# What is required
Your answer must be a single number: the count of lines in the entries below that hold "fieldPut".

# Data in this exercise
-- ==== Sys2Proof/Laws/Arith.lean ====
section
/-! SUPPORT. The scalar chapter's arithmetic helpers, each equal to the rule's own words over bit vectors. -/

namespace Sys2Proof.Machine

theorem shamt_eq (b : Word) : shamt b = (b.setWidth 6).toNat := by simp [shamt]

theorem sltW_eq (a b : Word) : sltW a b = a.slt b := by rw [sltW, BitVec.slt_eq_decide]

theorem flagW_eq (b : Bool) : flagW b = if b then 1 else 0 := rfl

theorem mulhuW_eq (a b : Word) : mulhuW a b = ((a.setWidth 128 * b.setWidth 128) >>> 64).setWidth 64 := by
  apply BitVec.eq_of_toNat_eq
  have ha := a.isLt
  have hb := b.isLt
  have h : a.toNat * b.toNat < 2 ^ 128 := by
    calc a.toNat * b.toNat < 2 ^ 64 * 2 ^ 64 := Nat.mul_lt_mul'' ha hb
      _ = 2 ^ 128 := by norm_num
  rw [mulhuW, BitVec.toNat_setWidth, BitVec.toNat_ushiftRight, BitVec.toNat_mul, BitVec.toNat_setWidth, BitVec.toNat_setWidth,
    BitVec.toNat_ofNat, Nat.shiftRight_eq_div_pow, Nat.mod_eq_of_lt (lt_trans ha (by norm_num : 2 ^ 64 < 2 ^ 128)),
    Nat.mod_eq_of_lt (lt_trans hb (by norm_num : 2 ^ 64 < 2 ^ 128)), Nat.mod_eq_of_lt h]

theorem mulhW_eq (a b : Word) : mulhW a b = ((a.signExtend 128 * b.signExtend 128) >>> 64).setWidth 64 := by
  have hp : (a.signExtend 128 * b.signExtend 128) = BitVec.ofInt 128 (a.toInt * b.toInt) := by
    apply BitVec.eq_of_toInt_eq
    rw [BitVec.toInt_mul, BitVec.toInt_signExtend_of_le (by norm_num), BitVec.toInt_signExtend_of_le (by norm_num),
      BitVec.toInt_ofInt]
  rw [hp, mulhW]
  apply BitVec.eq_of_toNat_eq
  rw [BitVec.toNat_setWidth, BitVec.toNat_ushiftRight, BitVec.toNat_ofInt, BitVec.toNat_ofInt, Nat.shiftRight_eq_div_pow]
  generalize a.toInt * b.toInt = z
  push_cast
  omega

theorem divuW_eq (a b : Word) : divuW a b = if b = 0 then -1 else a / b := by
  unfold divuW
  split
  · rfl
  · apply BitVec.eq_of_toNat_eq
    rw [BitVec.toNat_udiv, BitVec.toNat_ofNat]
    exact Nat.mod_eq_of_lt (lt_of_le_of_lt (Nat.div_le_self _ _) a.isLt)

theorem remuW_eq (a b : Word) : remuW a b = if b = 0 then a else a % b := by
  unfold remuW
  split
  · rfl
  · apply BitVec.eq_of_toNat_eq
    rw [BitVec.toNat_umod, BitVec.toNat_ofNat]
    exact Nat.mod_eq_of_lt (lt_of_le_of_lt (Nat.mod_le _ _) a.isLt)

theorem divW_eq (a b : Word) : divW a b = if b = 0 then -1 else a.sdiv b := by
  unfold divW
  split
  · rfl
  · apply BitVec.eq_of_toInt_eq
    rw [BitVec.toInt_sdiv, BitVec.toInt_ofInt]

theorem remW_eq (a b : Word) : remW a b = if b = 0 then a else a.srem b := by
  unfold remW
  split
  · rfl
  · apply BitVec.eq_of_toInt_eq
    rw [BitVec.toInt_srem, BitVec.toInt_ofInt, ← BitVec.toInt_srem, BitVec.toInt_bmod_cancel]

theorem fshW_eq (a b : Word) (n : Nat) : fshW a b n = ((a ++ b) >>> n).setWidth 64 := by
  apply BitVec.eq_of_toNat_eq
  rw [fshW, BitVec.toNat_setWidth, BitVec.toNat_ushiftRight, BitVec.toNat_append, BitVec.toNat_ofNat,
    Nat.shiftRight_eq_div_pow, ← Nat.shiftLeft_eq, Nat.shiftLeft_add_eq_or_of_lt b.isLt]

theorem bitOf_eq (n i : Nat) : bitOf n i = n.testBit i := by
  rw [bitOf, Nat.testBit_eq_decide_div_mod_eq]
  rfl

theorem clzNat_eq (a : Word) : clzNat a.toNat 64 = leadingZeros a := by
  have h : ∀ n ≤ 64, clzNat a.toNat n = ((List.range' (64 - n) n).takeWhile (fun i => !a.getMsbD i)).length := by
    intro n
    induction n with
    | zero => intro _; rfl
    | succ n ih =>
      intro hn
      have hb : a.getMsbD (64 - (n + 1)) = a.toNat.testBit n := by
        rw [BitVec.getMsbD_eq_getLsbD, BitVec.getLsbD, show 64 - 1 - (64 - (n + 1)) = n by omega,
          decide_eq_true (show 64 - (n + 1) < 64 by omega), Bool.true_and]
      rw [clzNat, bitOf_eq, List.range'_succ, List.takeWhile_cons, hb, show 64 - (n + 1) + 1 = 64 - n by omega]
      cases a.toNat.testBit n with
      | true => simp
      | false => simp [ih (by omega), Nat.add_comm]
  rw [h 64 (le_refl _), leadingZeros, List.range_eq_range']

theorem ctzNat_eq (a : Word) : ctzNat a.toNat 0 64 = trailingZeros a := by
  have h : ∀ n i, ctzNat a.toNat i n = ((List.range' i n).takeWhile (fun i => !a.getLsbD i)).length := by
    intro n
    induction n with
    | zero => intro _; rfl
    | succ n ih =>
      intro i
      rw [ctzNat, bitOf_eq, List.range'_succ, List.takeWhile_cons, BitVec.getLsbD]
      cases a.toNat.testBit i with
      | true => simp
      | false => simp [ih, Nat.add_comm]
  rw [h, trailingZeros, List.range_eq_range']

theorem popcount_eq (a : Word) : popcount a.toNat 64 = oneBits a := by
  have h : ∀ n, popcount a.toNat n = ((List.range n).filter (fun i => a.getLsbD i)).length := by
    intro n
    induction n with
    | zero => rfl
    | succ n ih =>
      rw [popcount, bitOf_eq, List.range_succ, List.filter_append, List.length_append, ih]
      cases h : a.toNat.testBit n <;> simp [b2n, BitVec.getLsbD, h]
  exact h 64

theorem field_eq (n p len : Nat) : field n p len = (n >>> p) % 2 ^ len := by rw [field, Nat.shiftRight_eq_div_pow]

theorem bfxuW_eq (a : Word) {p n : Nat} (h : n ≤ 64) : bfxuW a p n = fieldOf a p n := by
  apply BitVec.eq_of_toNat_eq
  have h2 : (2 ^ n - 1) % 2 ^ 64 = 2 ^ n - 1 :=
    Nat.mod_eq_of_lt (lt_of_lt_of_le (Nat.sub_lt (Nat.two_pow_pos n) one_pos) (Nat.pow_le_pow_right (by norm_num) h))
  rw [bfxuW, fieldOf, BitVec.toNat_and, BitVec.toNat_ushiftRight, BitVec.toNat_ofNat, BitVec.toNat_ofNat, h2,
    Nat.and_two_pow_sub_one_eq_mod, field_eq]
  exact Nat.mod_eq_of_lt (lt_of_le_of_lt (Nat.mod_le _ _) (lt_of_le_of_lt (Nat.shiftRight_le _ _) a.isLt))

theorem signed_eq (v : Nat) {n : Nat} (h : 0 < n) : signed v n = (BitVec.ofNat n v).toInt := by
  obtain ⟨m, rfl⟩ : ∃ m, n = m + 1 := ⟨n - 1, by omega⟩
  have h2 : 2 ^ (m + 1) = 2 * 2 ^ m := by rw [Nat.pow_succ, Nat.mul_comm]
  rw [signed, BitVec.toInt_eq_toNat_cond, BitVec.toNat_ofNat, Nat.add_sub_cancel]
  split
  · rw [if_pos (by omega)]
  · rw [if_neg (by omega)]; push_cast; rfl

theorem bfxW_eq (a : Word) {p n : Nat} (hn : 0 < n) (h : p + n ≤ 64) : bfxW a p n = fieldSigned a p n := by
  have e : bfxW a p n = (BitVec.ofNat n (a.toNat >>> p)).signExtend 64 := by
    rw [bfxW, signed_eq _ hn, BitVec.signExtend, field_eq]
    congr 2
    apply BitVec.eq_of_toNat_eq
    simp
  rw [e, fieldSigned]
  apply BitVec.eq_of_getLsbD_eq
  intro i hi
  have g : ∀ j, (BitVec.ofNat n (a.toNat >>> p)).getLsbD j = (decide (j < n) && a.getLsbD (p + j)) := by
    intro j
    simp [Nat.testBit_shiftRight, BitVec.getLsbD]
  rw [BitVec.getLsbD_signExtend, BitVec.getLsbD_sshiftRight, BitVec.msb_eq_getLsbD_last, g, g, BitVec.getLsbD_shiftLeft,
    BitVec.msb_eq_getLsbD_last, BitVec.getLsbD_shiftLeft]
  by_cases hin : i < n
  · simp [hi, hin, show 64 - n + i < 64 by omega, show ¬ (64 ≤ i) by omega, show ¬ (64 - n + i < 64 - p - n) by omega,
      show 64 - n + i - (64 - p - n) = p + i by omega]
  · simp [hi, hin, show ¬ (64 - n + i < 64) by omega, show ¬ (64 ≤ i) by omega, show n - 1 < n by omega,
      show ¬ (63 < 64 - p - n) by omega, show 63 - (64 - p - n) = p + (n - 1) by omega]

theorem bfiW_eq (d a : Word) {p n : Nat} (h : p + n ≤ 64) : bfiW d a p n = fieldPut d a p n := by
  have hm : (2 ^ n - 1) % 2 ^ 64 = 2 ^ n - 1 :=
    Nat.mod_eq_of_lt (lt_of_lt_of_le (Nat.sub_lt (Nat.two_pow_pos n) one_pos) (Nat.pow_le_pow_right (by norm_num) (by omega)))
  have key : d.toNat - field d.toNat p n * 2 ^ p + a.toNat % 2 ^ n * 2 ^ p
      = (d.toNat / 2 ^ (p + n) * 2 ^ n + a.toNat % 2 ^ n) * 2 ^ p + d.toNat % 2 ^ p := by
    have h1 := Nat.div_add_mod d.toNat (2 ^ p)
    have h2 := Nat.div_add_mod (d.toNat / 2 ^ p) (2 ^ n)
    rw [Nat.div_div_eq_div_mul, ← Nat.pow_add] at h2
    have h3 : field d.toNat p n * 2 ^ p ≤ d.toNat := by
      calc field d.toNat p n * 2 ^ p ≤ d.toNat / 2 ^ p * 2 ^ p := Nat.mul_le_mul_right _ (Nat.mod_le _ _)
        _ ≤ d.toNat := Nat.div_mul_le_self _ _
    have h4 : d.toNat = (2 ^ n * (d.toNat / 2 ^ (p + n)) + field d.toNat p n) * 2 ^ p + d.toNat % 2 ^ p := by
      rw [show field d.toNat p n = d.toNat / 2 ^ p % 2 ^ n from rfl, h2, Nat.mul_comm _ (2 ^ p)]
      exact h1.symm
    have h5 : (2 ^ n * (d.toNat / 2 ^ (p + n)) + field d.toNat p n) * 2 ^ p
        = d.toNat / 2 ^ (p + n) * 2 ^ n * 2 ^ p + field d.toNat p n * 2 ^ p := by ring
    have h6 : (d.toNat / 2 ^ (p + n) * 2 ^ n + a.toNat % 2 ^ n) * 2 ^ p
        = d.toNat / 2 ^ (p + n) * 2 ^ n * 2 ^ p + a.toNat % 2 ^ n * 2 ^ p := by ring
    omega
  have bit : ∀ i, ((d.toNat / 2 ^ (p + n) * 2 ^ n + a.toNat % 2 ^ n) * 2 ^ p + d.toNat % 2 ^ p).testBit i
      = if i < p then d.toNat.testBit i else if i < p + n then a.toNat.testBit (i - p) else d.toNat.testBit i := by
    intro i
    have l1 : d.toNat % 2 ^ p < 2 ^ p := Nat.mod_lt _ (Nat.two_pow_pos p)
    have l2 : a.toNat % 2 ^ n < 2 ^ n := Nat.mod_lt _ (Nat.two_pow_pos n)
    rw [Nat.mul_comm _ (2 ^ p), Nat.testBit_two_pow_mul_add _ l1]
    split
    · rename_i hi
      simp [Nat.testBit_mod_two_pow, hi]
    · rename_i hi
      rw [Nat.mul_comm _ (2 ^ n), Nat.testBit_two_pow_mul_add _ l2]
      split
      · rename_i hj
        rw [if_pos (by omega)]
        simp [Nat.testBit_mod_two_pow, hj]
      · rename_i hj
        rw [if_neg (by omega), Nat.testBit_div_two_pow]
        congr 1
        omega
  apply BitVec.eq_of_getLsbD_eq
  intro i hi
  rw [bfiW, putField, key, BitVec.getLsbD_ofNat, bit, fieldPut]
  simp only [BitVec.getLsbD_or, BitVec.getLsbD_and, BitVec.getLsbD_not, BitVec.getLsbD_shiftLeft, BitVec.getLsbD_ofNat, hi,
    decide_true, Bool.true_and, Nat.testBit_two_pow_sub_one]
  by_cases h1 : i < p
  · simp [h1, BitVec.getLsbD]
  · by_cases h2 : i < p + n
    · simp [h1, h2, show i - p < n by omega, show i - p < 64 by omega, BitVec.getLsbD]
    · simp [h1, h2, show ¬ (i - p < n) by omega, BitVec.getLsbD]

theorem ltU_eq (a b : Word) : (if decide (a.toNat < b.toNat) = true then (1 : Word) else 0) = if a < b then 1 else 0 := by
  simp only [decide_eq_true_eq, BitVec.lt_def]

theorem minS_eq (a b : Word) : (if a.slt b then a else b) = if a.sle b then a else b := by
  simp only [BitVec.slt_iff_toInt_lt, BitVec.sle_iff_toInt_le]
  split
  · rw [if_pos (by omega)]
  · split
    · exact BitVec.eq_of_toInt_eq (by omega)
    · rfl

theorem maxS_eq (a b : Word) : (if a.slt b then b else a) = if a.sle b then b else a := by
  simp only [BitVec.slt_iff_toInt_lt, BitVec.sle_iff_toInt_le]
  split
  · rw [if_pos (by omega)]
  · split
    · exact BitVec.eq_of_toInt_eq (by omega)
    · rfl

theorem minU_eq (a b : Word) : (if a.toNat < b.toNat then a else b) = if a ≤ b then a else b := by
  simp only [BitVec.le_def]
  split
  · rw [if_pos (by omega)]
  · split
    · exact BitVec.eq_of_toNat_eq (by omega)
    · rfl

theorem maxU_eq (a b : Word) : (if a.toNat < b.toNat then b else a) = if a ≤ b then b else a := by
  simp only [BitVec.le_def]
  split
  · rw [if_pos (by omega)]
  · split
    · exact BitVec.eq_of_toNat_eq (by omega)
    · rfl

theorem sext_eq {n : Nat} (h : 0 < n) (v : Nat) : sext n v = (BitVec.ofNat (8 * n) v).signExtend 64 := by
  rw [sext, signed_eq _ (by omega), BitVec.signExtend]

end Sys2Proof.Machine
end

# The answer
2